EXERCISE MATERIALS START
-- ==== Sys2Proof/Word.lean ====
section
/-! DEFINITION. The fixed-width types of the comp-m2 core (00_scope.md R6, R7, R9). `v.getLsbD i` and
`v[i]` are the bit of weight `2 ^ i`, as rule R7 writes it; the source's bit `k` of an `N`-bit value is
bit `N - 1 - k` here. -/

namespace Sys2Proof

/-- R9: "fixed 8-bit value, unsigned range 0–255". -/
abbrev Word := BitVec 8

/-- R9: "fixed 4-bit value, unsigned range 0–15; 15 is the halt sentinel". -/
abbrev Address := BitVec 4

/-- R9: a 4-bit sequence; an opcode or an operand field of an instruction Word. -/
abbrev Nibble := BitVec 4

/-- R24: an index of a storage Word, 0 to 14. Index 15 cannot be written down. -/
abbrev Index := Fin 15

/-- R24, R36: a bit index of the host port, 0 to 7, numbered as the SOURCE numbers bits: 0 is the most
significant. -/
abbrev BitIndex := Fin 8

end Sys2Proof
end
EXERCISE MATERIALS END
WHAT YOU HAVE TO DO: Only the lines containing the word "unsigned" should be returned from the data above.

EXERCISE ANSWER:
/-- R9: "fixed 8-bit value, unsigned range 0–255". -/
/-- R9: "fixed 4-bit value, unsigned range 0–15; 15 is the halt sentinel". -/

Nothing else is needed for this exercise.